Is the ghost of Hamlet's father a demon? On this questions hangs the entire play.
Portrait of an Honest Ghost
by
Joseph Pearce
Twice in the past week, I have been told that the Ghost of Hamlet's Father
is not who he claims to be but is a deceptive demon from hell. Last week, during
a class on Shakespeare, one of my students at Thomas More College questioned my
reading of the play on the assumption, learned from another class, that the
Ghost was demonic; then, in a comment on the recent "Shakespeare and Sherlock"
post on this site, another person makes the claim that the Ghost is a liar.
This misunderstanding of the Ghost's pivotal and crucial role in the play sucks
the profoundly Christian lifeblood from Hamlet. If the Ghost is from
hell, Hamlet is an idiot and the play's conclusion an ultimately
meaningless mess.
I deal with the Ghost's role at considerable length in my book, Through
Shakespeare's Eyes. Here, however, is a brief summary of the evidence for
the Ghost's honesty:
1. The Ghost is real, and not a figment of the imagination, because
Shakespeare goes to considerable lengths to show that it is seen by several
people at once (and on more than one occasion) at the play's outset.
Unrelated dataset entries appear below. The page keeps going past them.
-- ==== Sys2Proof/Tests/Slice0.lean ====
section
/-! SUPPORT. Tests of the model: ill-formed terms, decoded words of every opcode-table row, single steps with results
from 95_test_vectors.md, and a witness for the hypotheses of every statement. -/
namespace Sys2Proof.Tests
set_option Elab.async false
open Sys2Proof.Machine

/-! ### WellFormed refuses what no encoding expresses -/

/-- `[r18]`. -/
def mBase : Mem := ⟨none, false, .base 18 .none⟩

/-- `[r18]` written with a SIB byte. -/
def mSib : Mem := ⟨none, false, .sib 18 none .none⟩

/-- 30_encoding.md R153. -/
theorem test_wf_refuses_base_without_disp : Instr.wf (.addRmR .o64 (.mem ⟨none, false, .base 5 .none⟩) 0 none false) = false := by decide
/-- 30_encoding.md R153. -/
theorem test_wf_refuses_egpr_base_without_disp : Instr.wf (.negRm .o64 (.mem ⟨none, false, .base 21 .none⟩) none false) = false := by decide
/-- 30_encoding.md R153. -/
theorem test_wf_refuses_base_that_needs_sib : Instr.wf (.rex2MovRRm .o64 0 (.mem ⟨none, false, .base 20 (.d8 0)⟩)) = false := by decide
/-- 30_encoding.md R154. -/
theorem test_wf_refuses_sib_base_without_disp : Instr.wf (.invept 0 ⟨none, false, .sib 13 none .none⟩) = false := by decide
/-- 30_encoding.md R154. -/
theorem test_wf_refuses_rsp_as_index : Instr.wf (.rex2Lea .o64 0 ⟨none, false, .sib 18 (some ⟨4, 0⟩) .none⟩) = false := by decide
/-- 30_encoding.md R154. -/
theorem test_wf_refuses_rsp_as_index_without_base : Instr.wf (.kmovqMK ⟨none, false, .sibNoBase (some ⟨4, 3⟩) 0⟩ ⟨1, false⟩) = false := by decide
/-- 30_encoding.md R153. -/
theorem test_wf_refuses_xmm_memory : Instr.wf (.sha1msg1 0 (.mem ⟨none, false, .base 4 .none⟩)) = false := by decide
/-- 30_encoding.md R153. -/
theorem test_wf_refuses_mask_memory : Instr.wf (.kmovbKKm ⟨0, false⟩ (.mem ⟨none, false, .base 5 .none⟩)) = false := by decide
/-- 30_encoding.md R157. -/
theorem test_wf_refuses_tile_without_sib : Instr.wf (.tileloadd ⟨0, false⟩ mBase) = false := by decide
/-- 30_encoding.md R157. -/
theorem test_wf_refuses_tile_rip_relative : Instr.wf (.tilestored ⟨none, false, .ripRel 0⟩ ⟨0, false⟩) = false := by decide
/-- The same operands in expressible forms. -/
theorem test_wf_accepts : Instr.wf (.addRmR .o64 (.mem ⟨none, false, .base 5 (.d8 0)⟩) 0 none false) = true ∧
    Instr.wf (.rex2Lea .o64 0 ⟨none, false, .sib 18 (some ⟨20, 0⟩) .none⟩) = true ∧
    Instr.wf (.tileloadd ⟨0, false⟩ mSib) = true := by decide

/-! ### Decoding: one word for every row of the opcode table

The bytes are assembled from the row's `encoding` pattern and the rules 30_encoding.md R103, R113 to R116, R153, R154 and
R160, not with the model's encoder. -/

theorem test_decode_arithmetic1 :
    decode [0x62, 0xC4, 0x7C, 0x08, 0x10, 0x4B, 0x70] =
      .ok (.adcRmR .o8 (.mem ⟨none, false, .base 11 (.d8 0x70)⟩) 17 none) [] ∧
    decode [0x62, 0xD4, 0xD4, 0x18, 0x11, 0xD4] = .ok (.adcRmR .o64 (.reg 12) 2 (some 5)) [] ∧
    decode [0x62, 0x04, 0x7C, 0x08, 0x12, 0x34, 0x8C] =
      .ok (.adcRRm .o8 30 (.mem ⟨none, false, .sib 12 (some ⟨9, 2⟩) .none⟩) none) [] ∧
    decode [0x62, 0x7C, 0x74, 0x10, 0x13, 0xCB] = .ok (.adcRRm .o32 9 (.reg 19) (some 17)) [] ∧
    decode [0x62, 0xD4, 0x7C, 0x08, 0x80, 0x53, 0x74, 0x85] =
      .ok (.adcRmImm (.mem ⟨none, false, .base 11 (.d8 0x74)⟩) (.i8 0x85) none) [] ∧
    decode [0x62, 0xF4, 0x0D, 0x10, 0x81, 0xD2, 0x26, 0x43] = .ok (.adcRmImm (.reg 2) (.i16 0x4326) (some 30)) [] ∧
    decode [0x62, 0xD4, 0x7C, 0x08, 0x83, 0x53, 0x76, 0x96] =
      .ok (.adcRmI8 .o32 (.mem ⟨none, false, .base 11 (.d8 0x76)⟩) 0x96 none) [] ∧
    decode [0x62, 0xC4, 0xBD, 0x10, 0x66, 0xD9] = .ok (.adcx .y64 19 (.reg 9) (some 24)) [] ∧
    decode [0x62, 0xC4, 0x7C, 0x08, 0x00, 0x0C, 0x11] =
      .ok (.addRmR .o8 (.mem ⟨none, false, .sib 9 (some ⟨2, 0⟩) .none⟩) 17 none false) [] ∧
    decode [0x62, 0xD4, 0x54, 0x18, 0x01, 0xD4] = .ok (.addRmR .o32 (.reg 12) 2 (some 5) false) [] ∧
    decode [0x62, 0x44, 0x7C, 0x0C, 0x02, 0x73, 0x7A] =
      .ok (.addRRm .o8 30 (.mem ⟨none, false, .base 11 (.d8 0x7A)⟩) none true) [] ∧
    decode [0x62, 0x7C, 0x75, 0x14, 0x03, 0xCB] = .ok (.addRRm .o16 9 (.reg 19) (some 17) true) [] ∧
    decode [0x62, 0xD4, 0x7C, 0x08, 0x80, 0x43, 0x7C, 0x8D] =
      .ok (.addRmImm (.mem ⟨none, false, .base 11 (.d8 0x7C)⟩) (.i8 0x8D) none false) [] ∧
    decode [0x62, 0xF4, 0x8C, 0x10, 0x81, 0xC2, 0x2E, 0x43, 0x65, 0x87] =
      .ok (.addRmImm (.reg 2) (.i64 0x8765432E) (some 30) false) [] ∧
    decode [0x62, 0xF4, 0x79, 0x0C, 0x83, 0x04, 0x9A, 0x9E] =
      .ok (.addRmI8 .o16 (.mem ⟨none, false, .sib 2 (some ⟨19, 2⟩) .none⟩) 0x9E none true) [] ∧
    decode [0x62, 0xC4, 0xBE, 0x10, 0x66, 0xD9] = .ok (.adox .y64 19 (.reg 9) (some 24)) [] ∧
    decode [0x62, 0xC4, 0x7C, 0x08, 0x20, 0x4B, 0x78] =
      .ok (.andRmR .o8 (.mem ⟨none, false, .base 11 (.d8 0x78)⟩) 17 none false) [] ∧
    decode [0x62, 0xD4, 0xD4, 0x18, 0x21, 0xD4] = .ok (.andRmR .o64 (.reg 12) 2 (some 5) false) [] ∧
    decode [0x62, 0x04, 0x7C, 0x0C, 0x22, 0x34, 0x8C] =
      .ok (.andRRm .o8 30 (.mem ⟨none, false, .sib 12 (some ⟨9, 2⟩) .none⟩) none true) [] ∧
    decode [0x62, 0x7C, 0x74, 0x14, 0x23, 0xCB] = .ok (.andRRm .o32 9 (.reg 19) (some 17) true) [] ∧
    decode [0x62, 0xD4, 0x7C, 0x08, 0x80, 0x63, 0x7C, 0x9D] =
      .ok (.andRmImm (.mem ⟨none, false, .base 11 (.d8 0x7C)⟩) (.i8 0x9D) none false) [] ∧
    decode [0x62, 0xF4, 0x0D, 0x10, 0x81, 0xE2, 0x3E, 0x43] =
      .ok (.andRmImm (.reg 2) (.i16 0x433E) (some 30) false) [] ∧
    decode [0x62, 0xD4, 0x7C, 0x0C, 0x83, 0x63, 0x7E, 0xAE] =
      .ok (.andRmI8 .o32 (.mem ⟨none, false, .base 11 (.d8 0x7E)⟩) 0xAE none true) [] ∧
    decode [0x62, 0xD4, 0x54, 0x18, 0xFE, 0xCC] = .ok (.decRm .o8 (.reg 12) (some 5) false) [] := by
  decide

theorem test_decode_crypto :
    decode [0x62, 0x54, 0x7E, 0x08, 0xDD, 0x6B, 0x70] = .ok (.aesdec128kl 13 ⟨none, false, .base 11 (.d8 0x70)⟩) [] ∧
    decode [0x62, 0x1C, 0x7A, 0x08, 0xDF, 0x34, 0x70] =
      .ok (.aesdec256kl 14 ⟨none, false, .sib 24 (some ⟨30, 1⟩) .none⟩) [] ∧
    decode [0x62, 0xD4, 0x7E, 0x08, 0xD8, 0x4B, 0x72] = .ok (.aesdecwide128kl ⟨none, false, .base 11 (.d8 0x72)⟩) [] ∧
    decode [0x62, 0xFC, 0x7E, 0x08, 0xD8, 0x5A, 0x73] = .ok (.aesdecwide256kl ⟨none, false, .base 18 (.d8 0x73)⟩) [] ∧
    decode [0x62, 0x3C, 0x7E, 0x08, 0xDC, 0x1C, 0x23] =
      .ok (.aesenc128kl 11 ⟨none, false, .sib 19 (some ⟨12, 0⟩) .none⟩) [] ∧
    decode [0x62, 0x7C, 0x7E, 0x08, 0xDE, 0x62, 0x75] = .ok (.aesenc256kl 12 ⟨none, false, .base 18 (.d8 0x75)⟩) [] ∧
    decode [0x62, 0xD4, 0x7E, 0x08, 0xD8, 0x43, 0x76] = .ok (.aesencwide128kl ⟨none, false, .base 11 (.d8 0x76)⟩) [] ∧
    decode [0x62, 0xDC, 0x7A, 0x08, 0xD8, 0x14, 0xCE] =
      .ok (.aesencwide256kl ⟨none, false, .sib 30 (some ⟨17, 3⟩) .none⟩) [] ∧
    decode [0x62, 0x7C, 0x7E, 0x08, 0xDA, 0xE3] = .ok (.encodekey128 12 19) [] ∧
    decode [0x62, 0xFC, 0x7E, 0x08, 0xDB, 0xE9] = .ok (.encodekey256 5 17) [] ∧
    decode [0x62, 0x54, 0x7C, 0x08, 0xD9, 0xD2] = .ok (.sha1msg1 10 (.xmm 10)) [] ∧
    decode [0x62, 0x3C, 0x7C, 0x08, 0xDA, 0x1C, 0x23] =
      .ok (.sha1msg2 11 (.mem ⟨none, false, .sib 19 (some ⟨12, 0⟩) .none⟩)) [] ∧
    decode [0x62, 0x54, 0x7C, 0x08, 0xD8, 0xE4] = .ok (.sha1nexte 12 (.xmm 12)) [] ∧
    decode [0x62, 0x54, 0x7C, 0x08, 0xD4, 0x6B, 0x7E, 0x9E] =
      .ok (.sha1rnds4 13 (.mem ⟨none, false, .base 11 (.d8 0x7E)⟩) 0x9E) [] ∧
    decode [0x62, 0x54, 0x7C, 0x08, 0xDC, 0xF6] = .ok (.sha256msg1 14 (.xmm 14)) [] ∧
    decode [0x62, 0x54, 0x7C, 0x08, 0xDD, 0x4B, 0x70] =
      .ok (.sha256msg2 9 (.mem ⟨none, false, .base 11 (.d8 0x70)⟩)) [] ∧
    decode [0x62, 0x54, 0x7C, 0x08, 0xDB, 0xD0] = .ok (.sha256rnds2 10 (.xmm 8)) [] := by
  decide

theorem test_decode_bits :
    decode [0x62, 0xC2, 0x9C, 0x0C, 0xF2, 0xD9] = .ok (.andn .y64 19 12 (.reg 9) true) [] ∧
    decode [0x62, 0xC2, 0x54, 0x08, 0xF7, 0x0C, 0x11] =
      .ok (.bextr .y32 17 (.mem ⟨none, false, .sib 9 (some ⟨2, 0⟩) .none⟩) 5 false) [] ∧
    decode [0x62, 0xD2, 0xE4, 0x00, 0xF3, 0xDC] = .ok (.blsi .y64 19 (.reg 12) false) [] ∧
    decode [0x62, 0xD2, 0x74, 0x04, 0xF3, 0x53, 0x72] =
      .ok (.blsmsk .y32 17 (.mem ⟨none, false, .base 11 (.d8 0x72)⟩) true) [] ∧
    decode [0x62, 0xFA, 0xEC, 0x0C, 0xF3, 0xCB] = .ok (.blsr .y64 2 (.reg 19) true) [] ∧
    decode [0x62, 0x42, 0x0C, 0x00, 0xF5, 0x43, 0x74] =
      .ok (.bzhi .y32 24 (.mem ⟨none, false, .base 11 (.d8 0x74)⟩) 30 false) [] ∧
    decode [0x62, 0xC4, 0xFC, 0x08, 0xF0, 0xD9] = .ok (.crc32Rm8 .y64 19 (.reg 9)) [] ∧
    decode [0x62, 0xC4, 0xFC, 0x08, 0xF1, 0x4B, 0x78] =
      .ok (.crc32Rm .o64 17 (.mem ⟨none, false, .base 11 (.d8 0x78)⟩)) [] ∧
    decode [0x62, 0xD4, 0x7C, 0x0C, 0xF5, 0x6B, 0x7E] =
      .ok (.lzcnt .o32 5 (.mem ⟨none, false, .base 11 (.d8 0x7E)⟩) true) [] ∧
    decode [0x62, 0xC4, 0xFC, 0x08, 0x60, 0xD9] = .ok (.movbeRRm .o64 19 (.reg 9)) [] ∧
    decode [0x62, 0xC4, 0x7D, 0x08, 0x61, 0x0C, 0x11] =
      .ok (.movbeRmR .o16 (.mem ⟨none, false, .sib 9 (some ⟨2, 0⟩) .none⟩) 17) [] ∧
    decode [0x62, 0xD2, 0xE7, 0x00, 0xF5, 0xD4] = .ok (.pdep .y64 2 19 (.reg 12)) [] ∧
    decode [0x62, 0x02, 0x76, 0x00, 0xF5, 0x34, 0x8C] =
      .ok (.pext .y32 30 17 (.mem ⟨none, false, .sib 12 (some ⟨9, 2⟩) .none⟩)) [] ∧
    decode [0x62, 0x7C, 0x7C, 0x0C, 0x88, 0xCB] = .ok (.popcnt .o32 9 (.reg 19) true) [] ∧
    decode [0x62, 0x43, 0x7F, 0x08, 0xF0, 0x43, 0x7C, 0xCC] =
      .ok (.rorx .y32 24 (.mem ⟨none, false, .base 11 (.d8 0x7C)⟩) 0xCC) [] ∧
    decode [0x62, 0x7A, 0xEE, 0x08, 0xF7, 0xCB] = .ok (.sarx .y64 9 (.reg 19) 2) [] ∧
    decode [0x62, 0xC2, 0x55, 0x08, 0xF7, 0x4B, 0x70] =
      .ok (.shlx .y32 17 (.mem ⟨none, false, .base 11 (.d8 0x70)⟩) 5) [] ∧
    decode [0x62, 0xD2, 0xE7, 0x00, 0xF7, 0xD4] = .ok (.shrx .y64 2 (.reg 12) 19) [] ∧
    decode [0x62, 0x74, 0xFC, 0x08, 0xF4, 0xE2] = .ok (.tzcnt .o64 12 (.reg 2) false) [] := by
  decide

theorem test_decode_conditional :
    decode [0x62, 0x74, 0xB4, 0x18, 0x45, 0xE2] = .ok (.cmov .nz .o64 9 12 (.reg 2)) [] ∧
    decode [0x62, 0xF2, 0x39, 0x00, 0xE6, 0x2C, 0x9A] =
      .ok (.cmpccxadd .be .y32 ⟨none, false, .sib 2 (some ⟨19, 2⟩) .none⟩ 5 24) [] ∧
    decode [0x62, 0xD4, 0x64, 0x08, 0x38, 0xD4] = .ok (.ccmpRmR .s ⟨true, true, false, false⟩ .o8 (.reg 12) 2) [] ∧
    decode [0x62, 0x04, 0x7D, 0x0D, 0x39, 0x34, 0x8C] =
      .ok (.ccmpRmR .nl ⟨true, true, true, true⟩ .o16 (.mem ⟨none, false, .sib 12 (some ⟨9, 2⟩) .none⟩) 30) [] ∧
    decode [0x62, 0x7C, 0x14, 0x02, 0x3A, 0xCB] = .ok (.ccmpRRm .b ⟨false, false, true, false⟩ .o8 9 (.reg 19)) [] ∧
    decode [0x62, 0x44, 0xAC, 0x07, 0x3B, 0x43, 0x74] =
      .ok (.ccmpRRm .nbe ⟨false, true, false, true⟩ .o64 24 (.mem ⟨none, false, .base 11 (.d8 0x74)⟩)) [] ∧
    decode [0x62, 0xF4, 0x44, 0x0C, 0x80, 0xFA, 0x86] =
      .ok (.ccmpRmImm .l ⟨true, false, false, false⟩ (.reg 2) (.i8 0x86)) [] ∧
    decode [0x62, 0xD4, 0x5C, 0x01, 0x81, 0x7B, 0x76, 0x27, 0x43, 0x65, 0x87] =
      .ok (.ccmpRmImm .no ⟨true, false, true, true⟩ (.mem ⟨none, false, .base 11 (.d8 0x76)⟩) (.i32 0x87654327)) [] ∧
    decode [0x62, 0xD4, 0xF4, 0x06, 0x83, 0xF9, 0x97] =
      .ok (.ccmpRmI8 .be ⟨true, true, true, false⟩ .o64 (.reg 9) 0x97) [] ∧
    decode [0x62, 0xC4, 0x7D, 0x08, 0x48, 0x0C, 0x11] =
      .ok (.cfcmovLoad .s .o16 17 (.mem ⟨none, false, .sib 9 (some ⟨2, 0⟩) .none⟩)) [] ∧
    decode [0x62, 0xD4, 0x7C, 0x0C, 0x49, 0xD1] = .ok (.cfcmovReg .ns .o32 9 2) [] ∧
    decode [0x62, 0x44, 0xFC, 0x0C, 0x4A, 0x73, 0x7A] =
      .ok (.cfcmovStore .p .o64 ⟨none, false, .base 11 (.d8 0x7A)⟩ 30) [] ∧
    decode [0x62, 0x7C, 0x6D, 0x1C, 0x4B, 0xCB] = .ok (.cfcmovNdd .np .o16 2 9 (.reg 19)) [] ∧
    decode [0x62, 0x44, 0x6C, 0x0F, 0x84, 0x43, 0x7C] =
      .ok (.ctestRmR .nle ⟨true, true, false, true⟩ .o8 (.mem ⟨none, false, .base 11 (.d8 0x7C)⟩) 24) [] ∧
    decode [0x62, 0x74, 0x84, 0x04, 0x85, 0xE2] = .ok (.ctestRmR .z ⟨false, false, false, false⟩ .o64 (.reg 2) 12) [] ∧
    decode [0x62, 0xF4, 0x18, 0x09, 0xF6, 0x04, 0x9A, 0x8F] =
      .ok (.ctestRmImm .ns ⟨false, false, true, true⟩ false (.mem ⟨none, false, .sib 2 (some ⟨19, 2⟩) .none⟩) (.i8 0x8F)) [] ∧
    decode [0x62, 0xD4, 0x34, 0x0E, 0xF6, 0xC9, 0x90] =
      .ok (.ctestRmImm .le ⟨false, true, true, false⟩ true (.reg 9) (.i8 0x90)) [] ∧
    decode [0x62, 0xD4, 0xCC, 0x03, 0xF7, 0x43, 0x70, 0x31, 0x43, 0x65, 0x87] =
      .ok (.ctestRmImm .nb ⟨true, false, false, true⟩ false (.mem ⟨none, false, .base 11 (.d8 0x70)⟩) (.i64 0x87654331)) [] ∧
    decode [0x62, 0xD4, 0x65, 0x08, 0xF7, 0xCC, 0x32, 0x43] =
      .ok (.ctestRmImm .s ⟨true, true, false, false⟩ true (.reg 12) (.i16 0x4332)) [] ∧
    decode [0x62, 0xD4, 0x7F, 0x08, 0x42, 0x43, 0x72] =
      .ok (.setcc .b (.mem ⟨none, false, .base 11 (.d8 0x72)⟩) false) [] := by
  decide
2. The Ghost insists, with Hamlet, that the witnesses to the apparition
swear upon the sword and not simply by faith, a clear reference to the Catholic
position on faith and works and a criticism of the Protestant doctrine of
sola fide. Samuel Johnson, amongst others, has pointed out that the
sword symbolizes the cross in this scene. Christian knights and soldiers swore
upon their swords, which were cruciform and often had a cross emblazoned on the
hilt. The insistence that they swear upon the cross turns the play into a
crusade for justice. Needless to say, it is somewhat unlikely that a demon would
insist that people swear upon the cross.
3. Hamlet, with his customary deliberation (which is not synonymous with
the false charge of procrastination that is oftened levelled against him), goes
to great pains to ensure that the Ghost is indeed "honest" and not a lying demon
from Hell. He is aware that he will be killing an innocent man if the Ghost is
lying about Claudius. He devises the play within the play (a powerful metaphor
for the role of art as a conveyer of truth) to test the innocence of the Ghost
and the guilt of Claudius.
4. The Ghost does not demand vengeance but justice. Claudius is not only a
murderer but a regicide and a fratricide. Furthermore, his crime would have gone
unpunished without the timely intervention of the Ghost. Hamlet has no recourse
to justice through conventional means because the King is the highest authority
in the land. Do those who claim that the Ghost is demonic think that justice
would have been served if Claudius had reigned happily, his heinous crime
undiscovered and unpunished?
5. The Ghost shows remarkable mercy and forgiveness towards his wife,
considering that she has married his murderer. Although Gertrude's direct role
in the murder is not clear, it is at least heavily implicit that she was being
unfaithful to her husband prior to the the murder. The Ghost's charitable
disposition towards his unfaithful wife contrasts starkly with Hamlet's venting
of his spleen against his unfaithful mother.
6. The symbolism of the play's climax in which poison is synonymous with
sin and the sword is synonymous with the cross, ties in with the swearing upon
the sword/cross at the play's outset.
7. In a metadramatic sense, Shakespeare's Catholicism is seen in the
connection between Claudius and Elizabeth, the latter of whom was responsible
for killing Mary, Queen of Scots, whom Catholics beleived to be the true queen
(Elizabeth as the illegitimate child of Hnery VIII's adulterous relationship
with Ann Boleyn was seen as usurping the throne).
8. Continuing with the metadramatic background, St. Pius V had
excommunicated Elizaebth I, declaring in a papal bull that "Elizabeth, the
pretended queen of England and the servant of crime" was a heretic whom no
Catholic should serve.
9. At the end of the play, Horatio praises Hamlet as a noble spirit and
prays for him in the words of the Latin requiem Mass. Hamlet is the play's hero,
carrying out the will of God, which had been revealed to him by the heaven-sent
Ghost.
To conclude, there is no way that any Catholic in Elizabethan England would
have seen the Ghost as demanding anything but justice, a justice sanctioned by
heaven itself in the sense that he had been sent from purgatory (heaven's
ante-chamber) to expose the crime of which he had been the victim.